Biodistribution of anti-PECAM scFv-lmw scuPA and lmw-scuPA in vivo. Ten micrograms fusion protein or equal molar lmw-scuPA was mixed with 0.2 μg radiolabeled tracer protein and injected intravenously into wild-type or PECAM null mice, respectively. One hour later, tissue uptake was measured. (A) Percentage of injected dose per gram tissue (%ID/g). Note that scFv-uPA, but not scuPA, shows preferential uptake in the lungs and other vascularized organs in wild-type (WT), but not in PECAM KO mice. (B) Organ-to-blood ratio for various organs. Broken line indicates blood level; ratio equal to 1.0. (C) Immunospecificity index (ISI), calculated as ratio of organ-to-blood ratios of targeted and untargeted counterpart. The interrupted line shows an ISI of 1.0, reflecting equal tissue levels of targeted and untargeted counterparts. Error bars indicate SEM.

Figure 5.

Blood clearance of anti-PECAM scFv-scuPA and kinetics of in vivo pulmonary targeting. (A) Blood clearance of targeted fusion construct (•) and nontargeted scuPA (○) in %ID/g (percentage of injected dose per gram tissue). (B) Kinetics of the targeted fusion protein levels in lungs (•) and blood (○). Fusion protein exhibited a rapid and prolonged accumulation in lung tissues. Lung-to-blood ratios at indicated time points were calculated (inset). (C) In vivo biodistribution of ¹²⁵I-scFv-uPA (▪) and free uPA () 3 hours after intravenous injection in wild-type mice.

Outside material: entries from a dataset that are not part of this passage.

/-- ENCODE of a command that passes writes the record of R115 into `REC`, clears `err` and changes nothing else (40_encoder section 4;
which operand is word 1, 2, 3 and the reserved bit are the spec's own choices D4 and D11). -/
def Obligations.EncodeBuildsTheRecord : Prop :=
  ∀ (s : State) (c : Cmd), s.enc.step = .eIdle → Contract c →
    ∃ r : Vector Word64 5,
      exec (.encode c) s =
        .next { s with enc := { s.enc with recWords := r, recWritten := true, err := none }, reply := .done } ∧
      r[0].toNat = (c.n + 63) / 64 + 2 ^ 20 + c.aDin / 16384 * 2 ^ 40 ∧
      r[1].toNat = (c.n + 63) / 64 + 2 ^ 20 + c.aB / 4096 * 2 ^ 40 ∧
      r[2].toNat = (c.k + 63) / 64 + 2 ^ 20 + c.aA / 4096 * 2 ^ 40 ∧
      r[3].toNat = (c.n + 63) / 64 + 2 ^ 20 + c.aDout / 16384 * 2 ^ 40 ∧
      r[4].toNat = (c.k + 63) / 64 + (c.n + 63) / 64 * 2 ^ 8 + (c.m + 63) / 64 * 2 ^ 16 + c.tB * 2 ^ 25 +
        c.tA * 2 ^ 26 + c.itype * 2 ^ 27

/-- R114: when VALIDATE raises, the command (VALIDATE itself, ENCODE or SUBMIT) ends at once: `err` holds the error, `REC` is not written, `step` stays `EIdle`, and the
device, and all else of the encoder, is untouched. -/
def Obligations.RefusedCommandsSendNothing : Prop :=
  ∀ (s : State) (c : Cmd) (e : EncError), s.enc.step = .eIdle → validateCmd c = some e →
    exec (.encode c) s =
        .next { s with enc := { s.enc with err := some (errName e) }, reply := .refused e } ∧
      exec (.submit c) s =
        .next { s with enc := { s.enc with err := some (errName e) }, reply := .refused e } ∧
      exec (.validate c) s =
        .next { s with enc := { s.enc with err := some (errName e) }, reply := .refused e }

/-- A command presented while the serializer is under way is turned away with no effect (R117 says when a command is accepted; that
another one has no effect is the model's reading, log 9). -/
def Obligations.BusyCommandsAreTurnedAway : Prop :=
  ∀ (s : State) (i : Instr), s.enc.step ≠ .eIdle →
    (∃ c, i = .validate c ∨ i = .encode c ∨ i = .submit c) ∨ i = .transmit →
    exec i s = .next { s with reply := .turnedAway }

/-! ### Transmission -/

/-- TRANSMIT with nothing in flight: the five words of `REC` replace the cells, the trigger runs once on all five, and the acknowledgement
is the Status Register the trigger left; `REC`, `err` and all else is unchanged (40_encoder section 5; that the trigger keeps the cells, the
trace, the counter and the whole of `STATUS` set are the spec's own choices D7, D14, D6, D21; running it in one step is log 10). -/
def Obligations.TransmitSendsAndAcknowledges : Prop :=
  ∀ s : State, s.Ready → s.path = [] → s.enc.step = .eIdle → s.enc.recWritten = true →
    exec .transmit s =
      .next { s with
        dev :=
          { w := s.enc.recWords, valid := false, fsm := .idle, status := 0x0000000000000001#64,
            icount := s.dev.icount + 1#64, execLog := s.dev.execLog ++ [decodeRecord s.enc.recWords] }
        enc := { s.enc with step := .eIdle, ack := 0x0000000000000001#64, ackWritten := true }
        reply := .ack 0x0000000000000001#64 }

/-- Whatever stores are in flight, TRANSMIT completes: nothing is left in flight, each of those stores was answered once, and the trigger
came after all of them, so that `STATUS` and the acknowledgement are 0x1 and words 1 to 4 are those of `REC`. Exactly: what a compiler
barrier already held arrives, then word 0, then the rest in the order of issue (before word 1, by TRANSMIT's own first barrier; such a
store may have overwritten word 0), then words 1 to 3 and the trigger (40_encoder section 5, 20_memory sections 5 and 6; the path and its
order of arrival are the model's own, log 15, the reports log 42, a store to an address that is not the device's log 12, running it in one
step log 10; D7, D14 and D21 are the spec's own choices). -/
def Obligations.TransmitCompletesWithStoresInFlight : Prop :=
  ∀ s : State, s.Ready → s.enc.step = .eIdle → s.enc.recWritten = true →
    ∃ t, exec .transmit s = .next t ∧ t.path = [] ∧ t.params = s.params ∧ t.script = s.script ∧
      t.enc = { s.enc with step := .eIdle, ack := 0x0000000000000001#64, ackWritten := true } ∧
      t.reply = .ack 0x0000000000000001#64 ∧ t.dev.status = 0x0000000000000001#64 ∧
      (∀ j : Fin 5, j.val ≠ 0 → t.dev.cell j = s.enc.recWords[j]) ∧
      (∃ log, t.dev.execLog = log ++ [decodeRecord t.dev.w]) ∧
      t.reports.length = s.reports.length + storesIn s.path ∧
      ∃ d1 d2 r1,
        (heldByBarrier s.path).foldl (arrival s.params) (s.dev, s.reports) = (d1, r1) ∧
        (behindBarrier s.path).foldl (arrival s.params) (d1.storeWhole 0 s.enc.recWords[0], r1) = (d2, t.reports) ∧
        t.dev =
          (((d2.storeWhole 1 s.enc.recWords[1]).storeWhole 2 s.enc.recWords[2]).storeWhole 3 s.enc.recWords[3]).trigger
            s.enc.recWords[4]

/-- SUBMIT is ENCODE, then TRANSMIT if ENCODE left no error (40_encoder section 5; each of the three as one step is log 10). -/
def Obligations.SubmitIsEncodeThenTransmit : Prop :=
  ∀ (s : State) (c : Cmd), s.enc.step = .eIdle →
    ∃ t, exec (.encode c) s = .next t ∧
      (t.enc.err = none → exec (.submit c) s = exec .transmit t) ∧
      (t.enc.err ≠ none → exec (.submit c) s = .next t)

/-- The source's round trip, end to end: a command of the contract submitted to a device that shares the set-up hands over one record
with the block counts, both stride fields, the flags, the type and all four addresses exactly as asked, and is acknowledged with 0x1
(30_encoding section 3, 40_encoder section 5, 95_test_vectors S1 and S2.1; the optional inputs, the word order, the trace and the whole of
`STATUS` set are the spec's own choices D10, D4, D14 and D21; SUBMIT as one step is log 10). -/
def Obligations.SubmitHandsOverWhatWasAsked : Prop :=
  ∀ (s : State) (c : Cmd), s.Ready → s.path = [] → s.enc.step = .eIdle → Contract c →
    ∃ t r, exec (.submit c) s = .next t ∧ t.dev.execLog = s.dev.execLog ++ [r] ∧
      r.m.toNat = (c.m + 63) / 64 ∧ r.n.toNat = (c.n + 63) / 64 ∧ r.k.toNat = (c.k + 63) / 64 ∧
      r.ifATranspose.toNat = c.tA ∧ r.ifBTranspose.toNat = c.tB ∧ r.instructionType.toNat = c.itype ∧
      r.din.realAddr = c.aDin ∧ r.b.realAddr = c.aB ∧ r.a.realAddr = c.aA ∧ r.dout.realAddr = c.aDout ∧
      r.din.strideMinor = r.dout.strideMinor ∧ r.b.strideMinor = r.din.strideMinor ∧
      r.din.strideMinor.toNat = (c.n + 63) / 64 ∧ r.a.strideMinor.toNat = (c.k + 63) / 64 ∧
      r.din.strideMajor = 1#20 ∧ r.b.strideMajor = 1#20 ∧ r.a.strideMajor = 1#20 ∧ r.dout.strideMajor = 1#20 ∧
      t.dev.status = 1#64 ∧ t.reply = .ack 1#64 ∧
      t.enc = { s.enc with
        recWords := buildRecord c, recWritten := true, ack := 1#64, ackWritten := true, err := none }

/-- SUBMIT's expansion of R97: the device after the eleven lines of the script is the device after SUBMIT, and the last line reads what SUBMIT
returns (that SUBMIT is one step is log 10, the script log 1). -/
def Obligations.SubmitExpandsToItsScript : Prop :=
  ∀ (s : State) (c : Cmd), s.Ready → s.path = [] → s.enc.step = .eIdle → Contract c →
    ∃ t u b, exec (.submit c) s = .next t ∧
      Host.Core.run core 11
        { s with script :=
          [.line (writeLine8 0x00 (buildRecord c)[0]), .compilerBarrier,
           .line (writeLine8 0x08 (buildRecord c)[1]), .compilerBarrier,
           .line (writeLine8 0x10 (buildRecord c)[2]), .compilerBarrier,
           .line (writeLine8 0x18 (buildRecord c)[3]), .compilerBarrier,
           .line (writeLine8 0x20 (buildRecord c)[4]), .fullBarrier,
           .line (readLine s.params.devStatus 8)] } = .next u ∧
      u.dev = t.dev ∧ u.reply = .data b ∧ fromLE b = t.enc.ack.toNat

/-- Run one position at a time with nothing between, a transmission is TRANSMIT: begun and advanced seven times it ends as the one step does,
stops included (10_state R30, 40_encoder R116; the two ways to run it are log 10). -/
def Obligations.PacedTransmissionIsTransmit : Prop :=
  ∀ (s : State) (rest : List Event), s.enc.step = .eIdle →
    Host.Core.run core 8
        { s with script := .txBegin :: (List.replicate 7 .txAdvance ++ rest) } =
      exec .transmit { s with script := rest }

/-- The acknowledgement is the Status Register's value whatever it is, no error is reported, and nothing of the device changes
(40_encoder section 5). It is said of the last position of a transmission run one position at a time by the event `txAdvance`, a
DESIGN CHOICE of the model (log 10); `ack` and `err` as state are the spec's own choice D19, and that the read leaves `STATUS` as it was is its
own choice D17 (log 29). -/
def Obligations.AcknowledgementIsNotInterpreted : Prop :=
  ∀ (s : State) (rest : List Event), s.Ready → s.enc.step = .readStatus → s.script = .txAdvance :: rest →
    step s =
      .next { s with
        enc := { s.enc with ack := s.dev.status, ackWritten := true, step := .eIdle }
        script := rest
        reply := .ack s.dev.status }

/-- TRANSMIT before any ENCODE is a fault: `REC` must not be read before it is written (10_state section 3, 93 U11; the spec's own choice
D19). The stop is the read: to begin a transmission with the event `txBegin` reads nothing and goes on, and each position that stores a word of
`REC`, taken by `txAdvance`, faults (the two events are the model's own, log 10). -/
def Obligations.TransmitBeforeEncodeFaults : Prop :=
  ∀ s : State, s.enc.recWritten = false →
    (s.enc.step = .eIdle →
      exec .transmit s = .fault .recNotWritten ∧
        runEvent .txBegin s = .next { s with enc := { s.enc with step := .tx0 }, reply := .nothing }) ∧
    (s.enc.step ∈ [.tx0, .tx1, .tx2, .tx3, .tx4] → runEvent .txAdvance s = .fault .recNotWritten)

/-- A transmission whose first access reaches the device at an offset that fails is a fault of the run (40_encoder R119, the spec's own
choice D16), and at an address that is not routed a refusal (20_memory R51, D18; log 12). -/
def Obligations.WrongBaseStopsTheTransmission : Prop :=
  ∀ s : State, s.path = [] → s.enc.step = .eIdle → s.enc.recWritten = true →
    (∀ off, route s.params s.params.encBase = some off → accessError s.params off 8 ≠ none →
      exec .transmit s = .fault .busAccessFailed) ∧
    (route s.params s.params.encBase = none → exec .transmit s = .refused .unroutedAddress)

/-! ### The producer's accesses and barriers -/

/-- A producer's access with nothing in flight is the device access at its address less DEVICE_BASE; an address below it is not this
block's (20_memory R51; routing is the spec's own choice D18). -/
def Obligations.ProducerAccessesAreRouted : Prop :=
  ∀ (s : State) (addr n : Nat) (bytes : List Byte), s.path = [] → addr < 2 ^ s.params.addrBits →
    (s.params.devBase ≤ addr →
      runEvent (.memWrite addr bytes) s =
          runLine (.access ⟨.write, addr - s.params.devBase, bytes.length, bytes⟩) s ∧
        runEvent (.memRead addr n) s = runLine (.access ⟨.read, addr - s.params.devBase, n, []⟩) s) ∧
    (addr < s.params.devBase →
      runEvent (.memWrite addr bytes) s = .refused .unroutedAddress ∧
        runEvent (.memRead addr n) s = .refused .unroutedAddress)

/-- Barriers and stores in flight (20_memory R59 to R61; the path is the model's own, log 15, and so is the way a store in flight is answered,
log 42). A posted store touches no device state until it arrives. Arriving at a routed address it does what the same access does and is
answered once, a failure included; at another address it leaves the block as it was and is reported so (log 12). With no barrier between,
either of two stores in flight may arrive first; behind a compiler barrier the later one is turned away while the earlier is in flight, and a
store issued now arrives after the earlier one. A full barrier completes whatever is in flight, to any address, and then the device has
performed every store that is routed to it, oldest first. Whatever the event, a store leaves the path exactly when it is answered. -/
def Obligations.BarriersOrderStoresInFlight : Prop :=
  ∀ (s : State) (a1 a2 : Nat) (b1 b2 : List Byte),
    (∃ t, runEvent (.post a1 b1) s = .next t ∧
      t = { s with path := s.path ++ [.store a1 b1], reply := .nothing }) ∧
    (∀ off, route s.params a1 = some off →
      arriveStore a1 b1 s =
        match devWrite s.params off b1.length b1 s.dev with
        | .ok d => { s with dev := d, reports := s.reports ++ [.ok], reply := .nothing }
        | .error e => { s with reports := s.reports ++ [.failed e off b1.length], reply := .nothing }) ∧
    (route s.params a1 = none →
      arriveStore a1 b1 s = { s with reports := s.reports ++ [.elsewhere], reply := .nothing }) ∧
    (s.path = [.store a1 b1, .store a2 b2] →
      runEvent (.deliver 0) s = .next (arriveStore a1 b1 { s with path := [.store a2 b2] }) ∧
        runEvent (.deliver 1) s = .next (arriveStore a2 b2 { s with path := [.store a1 b1] })) ∧
    (s.path = [.store a1 b1] →
      ∃ t, runEvent .compilerBarrier s = .next t ∧ t.dev = s.dev ∧ t.enc = s.enc ∧
        (∃ u, runEvent (.post a2 b2) t = .next u ∧
          runEvent (.deliver 1) u = .next { u with reply := .turnedAway } ∧
          runEvent (.deliver 0) u = .next (arriveStore a1 b1 { u with path := [.store a2 b2] })) ∧
        runEvent (.memWrite a2 b2) t = presentStore a2 b2 (arriveStore a1 b1 { t with path := [] })) ∧
    runEvent .fullBarrier s =
      .next { s with
        path := []
        dev := (s.path.foldl (arrival s.params) (s.dev, s.reports)).1
        reports := (s.path.foldl (arrival s.params) (s.dev, s.reports)).2
        reply := .nothing } ∧
    ∀ e t, runEvent e s = .next t →
      storesIn t.path + t.reports.length =
        storesIn s.path + s.reports.length + (match e with | .post _ _ => 1 | _ => 0)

Error bars indicate SEM.

Figure 6.

Accumulation of fusion protein in pulmonary vasculature facilitates local fibrinolysis. (A) Dose-response curve of pulmonary thrombolysis. Dissolution of ¹²⁵I-labeled microemboli lodged in mouse pulmonary vasculature by bolus injection of 300, 100, and 30 μg fusion protein, the equivalent amounts of lmw-scuPA (150, 50, and 15 μg) versus a mixture of lmw-scuPA and parental antibody, respectively. Thrombolytic potency was expressed as the percentage of lysis versus the dose administered. Interrupted line indicates spontaneous lysis. Error bars indicate SEM. (B) Simplified model of a proposed strategy for thromboprophylaxis using vascular immunotargeting of genetically engineered anti-PECAM scFv-uPA fusion protein. Anti-PECAM scFv-uPA circulates in a form of a prodrug, single-chain uPA, binds to PECAM-1, and remains anchored on the luminal surface of endothelium for at least several hours. In situ thrombosis or embolism induces initial local conversion of plasminogen (Pg) into plasmin (Pn) by endogenous plasminogen activators (Endo-PA). Plasmin (and perhaps other enzymes) formed in the vicinity of the clot converts the endothelium-bound scFv-scuPA into enzymatically active tcuPA (Figure 3A), which in turn amplifies local formation of plasmin, reinforcing local thrombolysis, preventing clot extension and reocclusion.